Task item —
Once the line containing "cases (decodeBytes_f1 b1" is found in the records below, return it and each following line exactly, up to and including the line containing "the bytes it was", and nothing else.

Data supplied —
──────────
-- ==== Sys2Proof/WellFormed.lean ====
section
/-! DEFINITION. What has to hold before the core may run: the two conditions on an opcode table
(30_encoding.md R57), one entry for each opcode byte (R50), an admitted stack base (00_scope.md R5), a
program image that fits (60_exceptions.md R103). An operand byte has no reserved values (R56), so an
instruction is well formed as soon as its mnemonic may have its mode. -/

namespace Sys2Proof

/-- The instructions whose handler resolves an operand address (R57 a); the other five use none (R57 b). -/
def Mnemonic.resolves : Mnemonic → Bool
  | .lda | .ldx | .ldy | .sta | .stx | .sty | .jmp | .jsr => true
  | .tax | .txa | .inx | .rts | .brk => false

/-- R57 for one pair: a resolving instruction is not paired with Implied (a), and one that resolves
nothing is paired with Implied (b). -/
def pairWf (m : Mnemonic) (mode : Mode) : Bool :=
  if m.resolves then mode != .implied else mode == .implied

/-- No opcode byte has two entries: the opcode byte alone selects the instruction and mode (R50). -/
def distinctOpcodes : List Row → Bool
  | [] => true
  | r :: rs => rs.all (fun r' => r'.opcode != r.opcode) && distinctOpcodes rs

/-- A table the core may run with: R57 for every entry, and no opcode byte twice. -/
def tableWf (t : List Row) : Bool := t.all (fun r => pairWf r.mnemonic r.mode) && distinctOpcodes t

/-- What is wrong with an opcode table, with the offending entry (60_exceptions.md R100). -/
inductive TableDefect where
  /-- The condition InvalidAddressingMode: an instruction that resolves an operand address is paired with
  Implied (R57 a, R102). -/
  | invalidAddressingMode (row : Row)
  /-- An instruction that uses no operand is paired with another mode than Implied (R57 b). -/
  | operandUnused (row : Row)
  /-- A later entry has the same opcode byte (R50: log 16). -/
  | opcodeListedTwice (row : Row)
  deriving DecidableEq, Repr

/-- What is wrong with the entry `r` of a table in which `rs` comes after it. -/
def rowDefect (r : Row) (rs : List Row) : Option TableDefect :=
  if r.mnemonic.resolves && r.mode == .implied then some (.invalidAddressingMode r)
  else if !r.mnemonic.resolves && r.mode != .implied then some (.operandUnused r)
  else if rs.any (fun r' => r'.opcode == r.opcode) then some (.opcodeListedTwice r)
  else none

/-- The check of OPTABLE at start-up (R102): the first defect of a table, `none` exactly if `tableWf` holds. -/
def tableDefect : List Row → Option TableDefect
  | [] => none
  | r :: rs =>
    match rowDefect r rs with
    | some d => some d
    | none => tableDefect rs

/-- A program image load accepts (R103, R122). -/
def imageWf (image : List Byte) : Bool := decide (image.length ≤ Config.imageLimit)

/-- An instruction is well formed when R57 allows its pair; its operand bits are all legal (R56). -/
def Instr.wf (i : Instr) : Bool := pairWf i.mnemonic i.mode

end Sys2Proof
end

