-- ==== Sys2Proof/Machine/Control.lean ====
section
/-! DEFINITION. Control transfer (44_stack_control_transfer.md: JMP, JSR, RTS) and halt (45_halt.md: BRK).
The stack base is an argument of the handlers; the meanings take the default. -/

namespace Sys2Proof.Machine

/-- JMP: Jumped to the effective address (R93). -/
def jump (t : Addr) (s : State) : Handled := ⟨s, .jumped t⟩

/-- JSR: with the target `t` resolved and PC at the first operand byte, PC moves past the operand, and
PC - 1, the address of the instruction's last byte, is pushed high byte first (R94; the order is the
spec's decision D4: log 4). -/
def jumpSubroutine (base size t : Addr) (s : State) : Handled :=
  let s := s.setPc (s.pc + size)
  let ret := s.pc - 1
  ⟨push base (loByte ret) (push base (hiByte ret) s), .jumped t⟩

/-- RTS: pop the low byte, pop the high byte, jump to the popped word plus 1 (R95). -/
def returnSubroutine (base : Addr) (s : State) : Handled :=
  let (lo, s) := pop base s
  let (hi, s) := pop base s
  ⟨s, .jumped (word hi lo + 1)⟩

/-- BRK: Halt; nothing is pushed and no vector is read (R97). -/
def halt (s : State) : Handled := ⟨s, .halt⟩

/-- JMP Absolute (R93, R65). -/
def execJmpAbs (w : Addr) : State → Result := perform (operandSize .absolute) (jump (eaAbsolute w))

/-- JMP Indirect, through a one-byte zero-page pointer (R93, R68). -/
def execJmpInd (b1 : Byte) : State → Result :=
  perform (operandSize .indirect) (fun s => jump (eaIndirect b1 s) s)

/-- JSR Absolute (R94, R65). -/
def execJsrAbs (w : Addr) : State → Result :=
  perform (operandSize .absolute) (jumpSubroutine stackBase (operandSize .absolute) (eaAbsolute w))

/-- RTS (R95). -/
def execRts : State → Result := perform (operandSize .implied) (returnSubroutine stackBase)

/-- BRK (R97). -/
def execBrk : State → Result := perform (operandSize .implied) halt

end Sys2Proof.Machine
end

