/-- Settles O35: the written cell, every other cell, and the fields other than Mem, each by its own law of
`busWrite`. -/
theorem byteWrite : Obligations.ByteWrite := fun s addr v =>
  ⟨s.busRead_busWrite_same addr v, fun _ hne => s.busRead_busWrite_ne v hne, s.busWrite_frame addr v⟩

end Sys2Proof.Machine
end

section
/-! PROOFS. The addressing modes: what each mode's operand takes in an encoding and adds to PC, and the
effective address it gives (40_addressing_modes.md R61 to R67, R69, R71, R72). -/

open Sys2Proof Sys2Proof.Claims

namespace Sys2Proof.Machine

/-! ## OperandSize -/

/-- R72's table. -/
theorem operandSize_eq (mode : Mode) :
    operandSize mode =
      if mode = .implied then 0
      else if mode = .absolute ∨ mode = .absoluteX ∨ mode = .absoluteY then 2
      else 1 := by
  cases mode <;> rfl

theorem operandBytes_length (i : Instr) : i.operandBytes.length = (operandSize i.mode).toNat := by
  cases i <;> rfl

theorem encode_length (i : Instr) : (encode i).length = 1 + (operandSize i.mode).toNat := by
  rw [encode, List.length_cons, operandBytes_length, Nat.add_comm]

/-- An instruction that neither jumps nor halts ends with the outcome Continue: its handler leaves PC past
the opcode byte, and the dispatcher adds the OperandSize of its mode (R75, R76). -/
theorem exec_of_continues {i : Instr} {s t : State} (hm : i.mnemonic ∉ [.jmp, .jsr, .rts, .brk])
    (h : exec i s = .next t) :
    ∃ u, t = finish (operandSize i.mode) ⟨u, .cont⟩ ∧ u.pc = s.pc + 1 := by
  cases i with
  | jmpAbs | jmpInd | jsrAbs | rts | brk => simp [Instr.mnemonic] at hm
  | _ =>
    cases h
    exact ⟨_, rfl, rfl⟩

/-- Settles O6: OperandSize by mode, the length of an encoding from it, and PC from the outcome Continue. -/
theorem operandSizes : Obligations.OperandSizes := by
  refine ⟨operandSize_eq, encode_length, fun i s t h hm => ?_⟩
  obtain ⟨u, rfl, hpc⟩ := exec_of_continues hm h
  rw [finish_cont, State.setPc_pc, hpc]

/-! ## Effective addresses -/

/-- The indexed sums of the zero-page modes wrap before they are extended (R62 to R64). -/
theorem ea_zeroPage_eq_zext {mode : Mode} {s : State} {addr : Addr}
    (hmode : mode ∈ [.zeroPage, .zeroPageX, .zeroPageY]) (h : ea mode s = some addr) : ∃ b, addr = zext b := by
  cases mode with
  | zeroPage | zeroPageX | zeroPageY =>
    cases h
    exact ⟨_, rfl⟩
  | _ => simp at hmode

theorem zext_toNat_lt (b : Byte) : (zext b).toNat < 256 := by
  rw [zext_toNat]
  exact b.isLt

/-- Implied is the one mode without an effective address (R71). -/
theorem ea_eq_none_iff (mode : Mode) (s : State) : ea mode s = none ↔ mode = .implied := by
  cases mode <;> simp [ea]

/-- Settles O16: the address of each mode is what `ea` answers for it; a zero-page mode answers an extended
byte, and only Implied has no answer. -/
theorem effectiveAddresses : Obligations.EffectiveAddresses := by
  refine fun s => ⟨rfl, rfl, rfl, rfl, rfl, rfl, rfl, rfl, fun mode addr hmode h => ?_,
    fun mode => ea_eq_none_iff mode s⟩
  obtain ⟨b, rfl⟩ := ea_zeroPage_eq_zext hmode h
  exact zext_toNat_lt b

end Sys2Proof.Machine
end

section
/-! PROOFS. The dispatcher: the outcome of each mnemonic, and the step that ends with it (41_dispatch.md R75,
R76, R78). -/

open Sys2Proof Sys2Proof.Claims

namespace Sys2Proof.Machine

section

variable {base : Addr} {m : Mnemonic} {mode : Mode} {s : State} {h : Handled}

/-! ## The outcome by mnemonic -/

/-- A load, store, transfer or increment answers Continue and leaves PC for the generic advance (R76, R78). -/
theorem execAny_of_continues (hm : m ∈ [.lda, .ldx, .ldy, .sta, .stx, .sty, .tax, .txa, .inx])
    (he : execAny base m mode s = some h) : h.flow = .cont ∧ h.st.pc = s.pc := by
  cases m with
  | lda | ldx | ldy | sta | stx | sty =>
    obtain ⟨addr, -, rfl⟩ := Option.map_eq_some_iff.mp he
    exact ⟨rfl, rfl⟩
  | tax | txa | inx =>
    cases he
    exact ⟨rfl, rfl⟩
  | _ => simp at hm

/-- JMP and JSR answer with the resolved address, RTS with the popped word plus 1 (R76, R93 to R95). -/
theorem execAny_of_jumps (hm : m ∈ [.jmp, .jsr, .rts]) (he : execAny base m mode s = some h) :
    ∃ t, h.flow = .jumped t := by
  cases m with
  | jmp | jsr =>
    obtain ⟨t, -, rfl⟩ := Option.map_eq_some_iff.mp he
    exact ⟨t, rfl⟩
  | rts =>
    cases he
    exact ⟨_, rfl⟩
  | _ => simp at hm

theorem execAny_of_brk (hm : m = .brk) (he : execAny base m mode s = some h) : h.flow = .halt := by
  subst hm
  cases he
  rfl

end

/-! ## The step of a listed opcode -/

/-- On a Running core with admitted parameters, the step of a listed opcode is the dispatcher's action on the
outcome of its handler (R75). -/
theorem stepWith_of_execAny {c : Params} {m : Mnemonic} {mode : Mode} {s : State} {h : Handled}
    (hc : c.refusal = none) (hrun : s.run = .running) (hl : lookup c.optable (s.busRead s.pc) = some (m, mode))
    (he : execAny c.stackBase m mode s.pastOpcode = some h) :
    stepWith c s = .next (finish (operandSize mode) h) := by
  simp only [stepWith, hc, hrun, hl, he]

/-- Settles O14: the outcome by the three groups of mnemonics, the dispatcher's action on each outcome by the
laws of `finish`, and the step from the check of the parameters. -/
theorem outcomeOfEachMnemonic : Obligations.OutcomeOfEachMnemonic := by
  refine ⟨fun _ _ _ _ _ he => ⟨fun hm => execAny_of_continues hm he, fun hm => execAny_of_jumps hm he,
    fun hm => execAny_of_brk hm he⟩, fun mode t s => ?_, fun c _ _ _ _ hwf hbase hrun hl he => ?_⟩
  · exact ⟨finish_cont _ s, finish_jumped _ t s, finish_halt _ s⟩
  · have hc : c.refusal = none := c.refusal_eq_none_iff.mpr ⟨hwf, hbase⟩
    exact stepWith_of_execAny hc hrun hl he

end Sys2Proof.Machine
end

section
/-! PROOFS. The decoder against the encoder and the opcode table (30_encoding.md R50 to R56). -/

open Sys2Proof.Claims

namespace Sys2Proof

/-! ## What a form makes -/

/-- How many of the two bytes after the opcode byte a format uses (R51). -/
def Form.size : Form → Nat
  | .f0 _ => 0
  | .f1 _ => 1
  | .f2 _ => 2

theorem Form.size_le_two (f : Form) : f.size ≤ 2 := by
  cases f <;> simp [Form.size]

/-- An opcode byte's form makes instructions encoded as that byte and the operand bytes it was filled with. -/
theorem encode_fill {op : Byte} {f : Form} (h : form op = some f) (b1 b2 : Byte) :
    encode (f.fill b1 b2) = op :: [b1, b2].take f.size := by
  have hself : op = BitVec.ofNat 8 op.toNat := by simp
  unfold form at h
  split at h
  case h_40 => cases h
  all_goals
    rename_i hop
    rw [hop] at hself
    subst hself
    cases h
    simp [encode, Form.fill, Form.size, Instr.opcode, Instr.operandBytes]

/-- A row of the table for every instruction (R53, R57, R72). -/
theorem opcodeRow (i : Instr) : Laws.OpcodeRow.Statement i := by
  cases i <;> exact ⟨rfl, rfl, rfl⟩

theorem lookup_opcode (i : Instr) : lookup optable i.opcode = some (i.mnemonic, i.mode) := (opcodeRow i).1

/-! ## The round trip -/

theorem decodeBytes_encode (i : Instr) (rest : List Byte) : decodeBytes (encode i ++ rest) = .accepted i rest := by
  cases i with
  | brk | rts | txa | tax | inx => exact decodeBytes_f0 rest rfl
  | jmpInd b1 | staIndX b1 | styZp b1 | staZp b1 | stxZp b1 | staIndY b1 | styZpX b1 | staZpX b1 | stxZpY b1
  | ldyImm b1 | ldaIndX b1 | ldxImm b1 | ldyZp b1 | ldaZp b1 | ldxZp b1 | ldaImm b1 | ldaIndY b1 | ldyZpX b1
  | ldaZpX b1 | ldxZpY b1 => exact decodeBytes_f1 b1 rest rfl
  | jsrAbs w | jmpAbs w | styAbs w | staAbs w | stxAbs w | staAbsY w | staAbsX w | ldyAbs w | ldaAbs w
  | ldxAbs w | ldaAbsY w | ldyAbsX w | ldaAbsX w | ldxAbsY w =>
    exact (decodeBytes_f2 (loByte w) (hiByte w) rest rfl).trans (by rw [word_hiByte_loByte])

/-- Settles O1: well-formedness from the instruction's row, and the decoder run on each of the three formats. -/
theorem decodeOfEncode : Obligations.DecodeOfEncode := by
  intro i rest
  obtain ⟨-, hwf, -⟩ := opcodeRow i
  exact ⟨hwf, decodeBytes_encode i rest⟩

/-- Bytes that decode are an opcode byte, the operand bytes its form asks for, and the bytes left over. -/
theorem eq_of_decodeBytes {bytes rest : List Byte} {i : Instr} (h : decodeBytes bytes = .accepted i rest) :
    ∃ op f b1 b2, form op = some f ∧ f.fill b1 b2 = i ∧ bytes = op :: [b1, b2].take f.size ++ rest := by
  cases bytes with
  | nil => cases h
  | cons op tail =>
    cases hf : form op with
    | none => cases (decodeBytes_unsupported tail hf).symm.trans h
    | some f =>
      cases f with
      | f0 j =>
        cases (decodeBytes_f0 tail hf).symm.trans h
        exact ⟨op, .f0 i, 0, 0, hf, rfl, rfl⟩
      | f1 make =>
        match tail with
        | [] => simp [decodeBytes, hf] at h
        | b1 :: tail' =>
          cases (decodeBytes_f1 b1 tail' hf).symm.trans h
          exact ⟨op, .f1 make, b1, 0, hf, rfl, rfl⟩
      | f2 make =>
        match tail with
        | [] | [_] => simp [decodeBytes, hf] at h
        | b1 :: b2 :: tail' =>
          cases (decodeBytes_f2 b1 b2 tail' hf).symm.trans h
          exact ⟨op, .f2 make, b1, b2, hf, rfl, rfl⟩

/-- Settles O2: what decodes is a filled form and the rest, and a filled form is encoded as the bytes it was
filled from. -/
theorem encodeOfDecode : Obligations.EncodeOfDecode := by
  intro bytes i rest h
  obtain ⟨op, f, b1, b2, hf, rfl, rfl⟩ := eq_of_decodeBytes h
  rw [encode_fill hf]

/-! ## Which bytes have a form, and which an entry -/

/-- The table's opcode bytes are the listed 39. -/
theorem map_opcode_optable : optable.map Row.opcode = supportedOpcodes := rfl

theorem lookup_eq_none_iff (t : List Row) (op : Byte) : lookup t op = none ↔ op ∉ t.map Row.opcode := by
  simp only [lookup, Option.map_eq_none_iff, List.find?_eq_none, List.mem_map, beq_iff_eq, not_exists, not_and]

theorem opcode_mem_supportedOpcodes (i : Instr) : i.opcode ∈ supportedOpcodes := by
  rw [← map_opcode_optable]
  refine Decidable.not_not.mp fun hnot => ?_
  have hnone := (lookup_eq_none_iff optable i.opcode).mpr hnot
  cases hnone.symm.trans (lookup_opcode i)

theorem form_isSome_iff (op : Byte) : (form op).isSome = true ↔ op ∈ supportedOpcodes := by
  constructor
  · intro h
    obtain ⟨f, hf⟩ := Option.isSome_iff_exists.mp h
    have hop : (f.fill 0 0).opcode = op := (List.cons.inj (encode_fill hf 0 0)).1
    exact hop ▸ opcode_mem_supportedOpcodes _
  · have hlisted : ∀ op ∈ supportedOpcodes, (form op).isSome = true := by decide
    exact hlisted op

/-- The decoder has a form for exactly the bytes with an entry in OPTABLE (R53, R55). -/
theorem form_eq_none_iff (op : Byte) : form op = none ↔ lookup optable op = none := by
  rw [lookup_eq_none_iff, map_opcode_optable, ← form_isSome_iff]
  simp

/-- Settles O5: the bytes with a form by the list, and the two counts and the check of the table by evaluation. -/
theorem supportedOpcodesExact : Obligations.SupportedOpcodesExact := by
  refine ⟨fun op => ?_, rfl, rfl, by decide⟩
  rw [Bool.eq_iff_iff, form_isSome_iff, List.contains_iff_mem]

/-- Settles O4: the decoder is evaluated on each word. -/
theorem sampleWordsDecode : Obligations.SampleWordsDecode := by
  unfold Obligations.SampleWordsDecode
  decide

/-! ## Decoding three bytes in hand -/

/-- What the decoder reads from an opcode byte and the two bytes after it is that opcode's instruction with the
operand bytes its mode takes. -/
theorem decodeInstr_eq_some {op b1 b2 : Byte} {i : Instr} (h : decodeInstr op b1 b2 = some i) :
    i.opcode = op ∧ i.operandBytes = [b1, b2].take (Machine.operandSize i.mode).toNat := by
  obtain ⟨f, hf, rfl⟩ := Option.map_eq_some_iff.mp h
  obtain ⟨hop, hbytes⟩ := List.cons.inj (encode_fill hf b1 b2)
  have hsize : f.size = (Machine.operandSize (f.fill b1 b2).mode).toNat := by
    rw [← Machine.operandBytes_length, hbytes, List.length_take]
    exact (Nat.min_eq_left f.size_le_two).symm
  exact ⟨hop, hsize ▸ hbytes⟩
──────────
Answer to this exercise —
          cases (decodeBytes_f1 b1 tail' hf).symm.trans h
          exact ⟨op, .f1 make, b1, 0, hf, rfl, rfl⟩
      | f2 make =>
        match tail with
        | [] | [_] => simp [decodeBytes, hf] at h
        | b1 :: b2 :: tail' =>
          cases (decodeBytes_f2 b1 b2 tail' hf).symm.trans h
          exact ⟨op, .f2 make, b1, b2, hf, rfl, rfl⟩

/-- Settles O2: what decodes is a filled form and the rest, and a filled form is encoded as the bytes it was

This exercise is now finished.